[Excerpts from a dataset]
··········

/-- Settles O46: the idle cycle, the acceptance cycle and the busy cycle, each by what it can answer. -/
theorem oneResponsePerTransaction : Obligations.OneResponsePerTransaction := by
  intro s t _ h hr
  by_cases hp : s.phase = .idle
  · rcases step_cases_of_idle h hr hp with ⟨hno, rfl⟩ | ⟨r, rest, i, hh, hd, he⟩
    · exact ⟨fun _ _ => rfl, fun _ ⟨r, rest, hh⟩ => absurd hh (hno r rest), fun hb => absurd hp hb,
        fun hb => absurd hp hb, fun x hx => by cases hx⟩
    · refine ⟨fun _ hno => absurd hh (hno r rest), fun _ _ => he.answered_iff hp, fun hb => absurd hp hb,
        fun hb => absurd hp hb, fun x hx hdata => ?_⟩
      obtain ⟨herr, off, rfl⟩ := he.rd_of_rdata hx hdata
      exact ⟨herr, r, rest, off, hh, hd⟩
  · obtain ⟨hiff, hresp⟩ := step_resp_of_busy h hr hp
    refine ⟨fun hi => absurd hi hp, fun hi => absurd hi hp, fun _ => hiff, fun _ hc => ?_, fun x hx hdata => ?_⟩
    · exact hresp.imp_right fun hor => hor.resolve_right fun hfail => hc hfail.1
    · have hzero : x.rdata = 0#32 := by
        rcases hresp with hn | hok | ⟨-, herr⟩
        · rw [hn] at hx; cases hx
        · rw [hok] at hx; cases hx; rfl
        · rw [herr] at hx; cases hx; rfl
      exact absurd hzero hdata

end Sys2Proof.Machine
end

section
/-! PROOFS. The calibrator's arithmetic: the two roundings of an exact quotient (R16), the reduced ratio (R121), the
conversion and its laws (R122, R130), and the supported clocks (R133). -/

namespace Sys2Proof.Machine

/-! ### Roundings (R16) -/

/-- The ceiling is the least whole number not below the quotient: the other facts about it follow from this. -/
theorem cdiv_le_iff {x q n : Nat} (hq : 0 < q) : cdiv x q ≤ n ↔ x ≤ n * q := by
  rw [Nat.mul_comm n q]; exact ceilDiv_le_iff_le_mul hq

theorem cdiv_le_cdiv {x x' q q' : Nat} (hx : x ≤ x') (hq : 0 < q') (hqq : q' ≤ q) : cdiv x q ≤ cdiv x' q' := by
  rw [cdiv_le_iff (hq.trans_le hqq)]
  calc x ≤ x' := hx
    _ ≤ cdiv x' q' * q' := (cdiv_bounds x' q' hq).1
    _ ≤ cdiv x' q' * q := Nat.mul_le_mul_left _ hqq

theorem cdiv_mul_right {x q g : Nat} (hq : 0 < q) (hg : 0 < g) : cdiv (x * g) (q * g) = cdiv x q := by
  refine eq_of_forall_ge_iff fun n => ?_
  rw [cdiv_le_iff (Nat.mul_pos hq hg), cdiv_le_iff hq, ← Nat.mul_assoc, Nat.mul_le_mul_right_iff hg]

theorem cdiv_le_div_add_one (x : Nat) {q : Nat} (hq : 0 < q) : cdiv x q ≤ x / q + 1 :=
  (cdiv_le_iff hq).2 (floor_bounds x q hq).2.le

theorem div_le_cdiv (x : Nat) {q : Nat} (hq : 0 < q) : x / q ≤ cdiv x q := Nat.div_le_div_right (by omega)

/-- The two roundings agree exactly at a whole quotient. -/
theorem cdiv_eq_div_iff {x q : Nat} (hq : 0 < q) : cdiv x q = x / q ↔ q ∣ x :=
  calc cdiv x q = x / q
      ↔ cdiv x q ≤ x / q := ⟨le_of_eq, fun h => h.antisymm (div_le_cdiv x hq)⟩
    _ ↔ x ≤ x / q * q := cdiv_le_iff hq
    _ ↔ x / q * q = x := ⟨(Nat.div_mul_le_self x q).antisymm, ge_of_eq⟩
    _ ↔ q ∣ x := (Nat.dvd_iff_div_mul_eq x q).symm

/-- The floor of a sum exceeds the sum of the floors by at most 1. -/
theorem add_div_le_add_one (x y : Nat) {q : Nat} (hq : 0 < q) : (x + y) / q ≤ x / q + y / q + 1 := by
  rw [Nat.add_div hq]; split_ifs <;> omega

/-! ### The reduced ratio (R121) -/

theorem gcd_nsPerS_pos (c : Nat) : 0 < Nat.gcd c nsPerS := Nat.gcd_pos_of_pos_right _ (by decide)

/-- The TickFactor is the ratio of the clock to one second. -/
theorem tickNum_mul_nsPerS (c : Nat) : tickNum c * 1000000000 = c * tickDen c :=
  calc tickNum c * 1000000000
      = tickNum c * (tickDen c * Nat.gcd c nsPerS) := by rw [tickDen_mul_gcd]
    _ = tickNum c * Nat.gcd c nsPerS * tickDen c := by ring
    _ = c * tickDen c := by rw [tickNum_mul_gcd]

theorem tick_coprime (c : Nat) : Nat.gcd (tickNum c) (tickDen c) = 1 :=
  Nat.coprime_div_gcd_div_gcd (gcd_nsPerS_pos c)

/-- The common divisor with a power of a prime is the smaller of the two powers. -/
theorem gcd_prime_pow_eq {p a c : Nat} (hp : p.Prime) (n : Nat) (ha : p ^ a ∣ c) (hmax : ¬p ^ (a + 1) ∣ c) :
    Nat.gcd c (p ^ n) = p ^ min a n := by
  obtain ⟨k, hk, hgcd⟩ := (Nat.dvd_prime_pow hp).1 (Nat.gcd_dvd_right c (p ^ n))
  have hka : k ≤ a := by
    by_contra hlt
    exact hmax ((Nat.pow_dvd_pow p (by omega)).trans (hgcd ▸ Nat.gcd_dvd_left c (p ^ n)))
  refine Nat.dvd_antisymm (hgcd ▸ Nat.pow_dvd_pow p (le_min hka hk)) (Nat.dvd_gcd ?_ ?_)
  · exact (Nat.pow_dvd_pow p (min_le_left a n)).trans ha
  · exact Nat.pow_dvd_pow p (min_le_right a n)

/-- Settles O22: the quotients by the greatest common divisor, and that divisor prime by prime (`10^9 = 2^9 * 5^9`). -/
theorem tickFactorIsReduced : Obligations.TickFactorIsReduced := by
  intro c hc
  refine ⟨tick_coprime c, tickNum_mul_nsPerS c, (tick_pos hc).1, ⟨_, (tickDen_mul_gcd c).symm⟩, ?_⟩
  intro a b ha hamax hb hbmax
  have hcop : Nat.Coprime (2 ^ 9) (5 ^ 9) := by decide
  calc Nat.gcd c 1000000000
      = Nat.gcd c (2 ^ 9) * Nat.gcd c (5 ^ 9) := hcop.gcd_mul c
    _ = 2 ^ min a 9 * 5 ^ min b 9 := by
      rw [gcd_prime_pow_eq Nat.prime_two 9 ha hamax, gcd_prime_pow_eq Nat.prime_five 9 hb hbmax]

/-! ### The conversion (R122) -/

/-- The reduced quotient, expanded by the common divisor, is the ratio of the clock to one second. -/
theorem expand_reduced (c fn fd d : Nat) :
    d * c * fn = d * tickNum c * fn * Nat.gcd c nsPerS ∧ 1000000000 * fd = tickDen c * fd * Nat.gcd c nsPerS := by
  constructor
  · conv_lhs => rw [← tickNum_mul_gcd c]
    ring
  · conv_lhs => rw [← tickDen_mul_gcd c]
    ring

theorem iters_tick (c fn fd d : Nat) :
    iters (tickNum c) (tickDen c) fn fd d = d * c * fn / (1000000000 * fd) := by
  obtain ⟨hx, hq⟩ := expand_reduced c fn fd d
  rw [hx, hq, Nat.mul_div_mul_right _ _ (gcd_nsPerS_pos c), iters]

theorem itersUp_tick {c fd : Nat} (hc : 0 < c) (hfd : 0 < fd) (fn d : Nat) :
    itersUp (tickNum c) (tickDen c) fn fd d = cdiv (d * c * fn) (1000000000 * fd) := by
  obtain ⟨hx, hq⟩ := expand_reduced c fn fd d
  rw [hx, hq, cdiv_mul_right (Nat.mul_pos (tick_pos hc).2 hfd) (gcd_nsPerS_pos c), itersUp]

/-- Settles O23. -/
theorem reductionChangesNoResult : Obligations.ReductionChangesNoResult :=
  fun c fn fd d hc hfd => ⟨iters_tick c fn fd d, itersUp_tick hc hfd fn d⟩

/-- Settles O24: both roundings are those of one exact quotient, whose dividend grows with duration, clock and `fn`, and
whose divisor grows with `fd`. -/
theorem conversionLaws : Obligations.ConversionLaws := by
  intro c fn fd d hc hfd f g
  have hf : ∀ c fn fd d, f c fn fd d = d * c * fn / (1000000000 * fd) := iters_tick
  have hg : ∀ {c fd}, 0 < c → 0 < fd → ∀ fn d, g c fn fd d = cdiv (d * c * fn) (1000000000 * fd) := itersUp_tick
  have hq : 0 < 1000000000 * fd := by omega
  obtain ⟨hfloor, hfloor'⟩ := floor_bounds (d * c * fn) _ hq
  obtain ⟨hceil, hceil'⟩ := cdiv_bounds (d * c * fn) _ hq
  rw [hf c fn fd d, hg hc hfd fn d]
  refine ⟨?zero, ?grows, ?falls, hfloor, hfloor', hceil, hceil', cdiv_eq_div_iff hq, cdiv_le_div_add_one _ hq,
    ?additive, ?scale⟩
  case zero => simp [hf]
  case grows =>
    intro c' fn' d' hcc hfn hd
    have hx : d * c * fn ≤ d' * c' * fn' := Nat.mul_le_mul (Nat.mul_le_mul hd hcc) hfn
    rw [hf, hg (hc.trans_le hcc) hfd]
    exact ⟨Nat.div_le_div_right hx, cdiv_le_cdiv hx hq le_rfl⟩
  case falls =>
    intro fd' hle
    have hqq : 1000000000 * fd ≤ 1000000000 * fd' := Nat.mul_le_mul_left _ hle
    rw [hf, hg hc (hfd.trans_le hle)]
    exact ⟨Nat.div_le_div_left hqq hq, cdiv_le_cdiv le_rfl hq hqq⟩
  case additive =>
    intro d'
    rw [hf, hf, Nat.add_mul, Nat.add_mul]
    exact ⟨Nat.div_add_div_le_add_div, add_div_le_add_one _ _ hq⟩
  case scale =>
    intro k hk
    have hx : d * c * (k * fn) = d * c * fn * k := by ring
    have hqk : 1000000000 * (k * fd) = 1000000000 * fd * k := by ring
    rw [hf, hg hc (Nat.mul_pos hk hfd), hx, hqk]
    exact ⟨Nat.mul_div_mul_right _ _ hk, cdiv_mul_right hq hk⟩

/-! ### The supported clocks (R133) -/

/-- A calibration succeeds exactly if none of the four fatal causes applies (R127). -/
theorem exists_calibrate_ok_iff (p : Params) (c fn fd : Nat) :
    (∃ k, calibrate p c fn fd = .ok k) ↔
      c ≠ 0 ∧ fn ≠ 0 ∧ fd ≠ 0 ∧ (counts p c fn fd).someZero = false ∧ (counts p c fn fd).someOverflow = false := by
  simp only [calibrate_eq_ok_iff]
  constructor
  · rintro ⟨k, hc, hfn, hfd, hz, ho, rfl⟩; exact ⟨hc, hfn, hfd, hz, ho⟩
  · rintro ⟨hc, hfn, hfd, hz, ho⟩; exact ⟨_, hc, hfn, hfd, hz, ho, rfl⟩

/-- R127 order 3, count by count. -/
theorem Calibration.someZero_iff (k : Calibration) :
    k.someZero = true ↔ k.h0 = 0 ∨ k.l0 = 0 ∨ k.h1 = 0 ∨ k.l1 = 0 := by
  simp [Calibration.someZero, or_assoc]

/-- R127 order 4, count by count. -/
theorem Calibration.someOverflow_iff (k : Calibration) :
    k.someOverflow = true ↔
      2 ^ 32 ≤ k.h0 ∨ 2 ^ 32 ≤ k.l0 ∨ 2 ^ 32 ≤ k.h1 ∨ 2 ^ 32 ≤ k.l1 ∨ 2 ^ 32 ≤ k.rs := by
  simp [Calibration.someOverflow, or_assoc]

/-- Settles O25: the shortest reference timing, 350 ns, decides, since no count of a 32-bit clock overflows. -/
theorem supportedRangeAtReferenceTimings : Obligations.SupportedRangeAtReferenceTimings := by
  intro p c h0 l0 h1 l1 rs
  have hlt := c.isLt
  rw [exists_calibrate_ok_iff, ← Bool.not_eq_true, ← Bool.not_eq_true, Calibration.someZero_iff,
    Calibration.someOverflow_iff]
  rcases Nat.eq_zero_or_pos c.toNat with hc | hc
  · omega
  · simp only [counts, iters_tick, itersUp_tick hc Nat.one_pos, cdiv, h0, l0, h1, l1, rs, BitVec.toNat_ofNat]
    omega

end Sys2Proof.Machine
end

section
/-! PROOFS. The calibrator at work: the commands at acceptance (R126, R155 to R158), `CAL` from acceptance to response
(R126, R127, R191), `CONV` (R129), and what the counts of a calibrated state last in wall time (R123 to R125). -/

namespace Sys2Proof.Machine

/-! ### Commands at acceptance (R126, R155 to R158) -/

/-- Settles O19: each command's admission check holds, and its first segment is the one its rule gives. -/
theorem admittedCommandsStartTheirSegment : Obligations.AdmittedCommandsStartTheirSegment :=
  fun _ => ⟨fun hl => if_pos hl, fun hl => if_pos hl, fun hl _ => if_pos hl, fun hl _ => if_pos hl,
    fun hl => if_pos hl⟩

/-- The acceptance cycle carries out the operation the host presents (R100). -/
theorem State.Accepts.step_eq {s : State} {i : Instr} {rest : List HostItem} (h : s.Accepts i rest)
    (hi : i.wellFormed = true) : step s = exec i { s.spend with host := rest } := by
  obtain ⟨hp, hh, hr⟩ := h
  rw [step_of_accept hr hp hh (decode_encode hi), State.acceptCycle_of_host hh]

/-! ### The four causes and the results (R126, R127) -/

theorem calibrate_of_clkZero (p : Params) (fn fd : Nat) : calibrate p 0 fn fd = .error .clkZero := if_pos rfl

theorem calibrate_of_fudgeInvalid (p : Params) {c fn fd : Nat} (hc : c ≠ 0) (h : fn = 0 ∨ fd = 0) :
    calibrate p c fn fd = .error .fudgeInvalid := by rw [calibrate, if_neg hc, if_pos h]

/-- With a clock and a fudge factor the five counts decide. -/
theorem calibrate_of_config (p : Params) {c fn fd : Nat} (hc : c ≠ 0) (hfn : fn ≠ 0) (hfd : fd ≠ 0) :
    calibrate p c fn fd =
      if (counts p c fn fd).someZero then .error .countZero
      else if (counts p c fn fd).someOverflow then .error .countOverflow
      else .ok (counts p c fn fd) := by
  rw [calibrate, if_neg hc, if_neg (not_or.2 ⟨hfn, hfd⟩)]

/-! ### CAL from acceptance to response (R126, R191) -/

/-- The state a `CAL` accepted in `s` computes in: its acceptance cycle and `k` cycles of CALC are spent. -/
def State.calculating (s : State) (rest : List HostItem) (k : Nat) : State :=
  { s.afterCycles (1 + k) with
    host := rest, phase := .calculate, rem := BitVec.ofNat 40 s.params.calCycles.val }

theorem State.calculating_afterCycles (s : State) (rest : List HostItem) (k : Nat) :
    (s.calculating rest 0).afterCycles k = s.calculating rest k := by
  rw [State.calculating, State.calculating, ← State.afterCycles_afterCycles s 1 k]; rfl

theorem runFor_one_of_cal {s : State} {rest : List HostItem} (ha : s.Accepts .cal rest) (hl : s.lc = .uncal) :
    runFor 1 s = .next (s.calculating rest 0) := by
  rw [runFor_one, ha.step_eq rfl]
  refine (if_pos hl).trans ?_
  rw [State.calculating, Nat.add_zero, State.afterCycles_one]
  rfl

/-- Without reset and stalls `CAL` ends after `1 + CAL_CYCLES` cycles, all in CALC but the first (R126). -/
theorem runFor_cal {s : State} {rest : List HostItem} (hp : s.params.InRange) (ha : s.Accepts .cal rest)
    (hl : s.lc = .uncal) (hr : s.NoReset (1 + s.params.calCycles.val))
    (hs : s.NoStall 1 (1 + s.params.calCycles.val)) :
    runFor (1 + s.params.calCycles.val) s = .next (finishCal (s.calculating rest s.params.calCycles.val)) := by
  have hstart := runFor_one_of_cal ha hl
  have hfits := calCycles_fitsRem hp
  have hend := runFor_segment_after s.params.calCycles.val hstart (by simp [State.calculating]) hfits.toNat_ofNat
    hfits.1 Nat.one_pos (s.afterCycles_rstAt 1) (s.afterCycles_stallAt 1) hr hs
  rw [hend.1, State.calculating_afterCycles, segmentEnd_of_calc rfl]

/-- In a cycle of CALC `np` is 0, as it is in reset (R163). -/
theorem State.np_of_calc {s : State} (h : s.phase = .calculate) : s.outputs.np = false := by
  rw [State.outputs_np]
  cases hr : s.rstAt 0 with
  | true => rw [State.visible_of_reset hr]; rfl
  | false => rw [State.visible_eq hr, h]; rfl

/-- Between acceptance and response `CAL` is in CALC. -/
theorem runFor_during_cal {s : State} {rest : List HostItem} {k : Nat} (hp : s.params.InRange)
    (ha : s.Accepts .cal rest) (hl : s.lc = .uncal) (hr : s.NoReset (1 + s.params.calCycles.val))
    (hs : s.NoStall 1 (1 + s.params.calCycles.val)) (hk : k < s.params.calCycles.val) :
    ∃ v, runFor (1 + k) s = .next v ∧ v.phase = .calculate := by
  have hstart := runFor_one_of_cal ha hl
  rw [runFor_add hstart]
  cases k with
  | zero => exact ⟨_, rfl, rfl⟩
  | succ k =>
    have hrem : (s.calculating rest 0).rem.toNat = s.params.calCycles.val := (calCycles_fitsRem hp).toNat_ofNat
    have hin := runFor_inside (s := s.calculating rest 0) k (by simp [State.calculating]) (hrem.symm ▸ hk)
      (State.NoReset.of_inputs (fun j hj => hr j (by omega)) (s.afterCycles_rstAt 1))
      (State.NoStall.of_inputs (fun j h1 hj => hs j h1 (by omega)) le_rfl (s.afterCycles_stallAt 1))
    exact ⟨_, hin.1, rfl⟩

/-- A failed `CAL` writes FCODE and LC and nothing else (R191). -/
theorem finishCal_calculating_of_error {s : State} {c : FatalCause} (rest : List HostItem) (k : Nat)
    (hp : s.phase = .idle) (hrem : s.rem = 0#40) (h : s.calibration = .error c) :
    finishCal (s.calculating rest k) =
      { s.afterCycles (1 + k) with host := rest, fcode := c.code, lc := .fault, resp := errResponse } := by
  have h' : (s.calculating rest k).calibration = .error c := h
  rw [finishCal, h']
  simp only [State.fatal, State.calculating, State.afterCycles, hp, hrem]

/-- A successful `CAL` writes the seven results and LC and nothing else (R126). -/
theorem finishCal_calculating_of_ok {s : State} {r : Calibration} (rest : List HostItem) (k : Nat)
    (hp : s.phase = .idle) (hrem : s.rem = 0#40) (h : s.calibration = .ok r) :
    finishCal (s.calculating rest k) =
      { (s.afterCycles (1 + k)).storeResults r with host := rest, lc := .cald, resp := okWith 0#32 } := by
  have h' : (s.calculating rest k).calibration = .ok r := h
  rw [finishCal, h']
  simp only [State.complete, State.storeResults, State.calculating, State.afterCycles, hp, hrem]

··········

_Prompt_
Having output the line that contains "fun hb => absurd hp hb, fun x hx =>", stop. Every line before it, back to the first line of the data, must be reproduced exactly.

_The answer_
/-- Settles O46: the idle cycle, the acceptance cycle and the busy cycle, each by what it can answer. -/
theorem oneResponsePerTransaction : Obligations.OneResponsePerTransaction := by
  intro s t _ h hr
  by_cases hp : s.phase = .idle
  · rcases step_cases_of_idle h hr hp with ⟨hno, rfl⟩ | ⟨r, rest, i, hh, hd, he⟩
    · exact ⟨fun _ _ => rfl, fun _ ⟨r, rest, hh⟩ => absurd hh (hno r rest), fun hb => absurd hp hb,
        fun hb => absurd hp hb, fun x hx => by cases hx⟩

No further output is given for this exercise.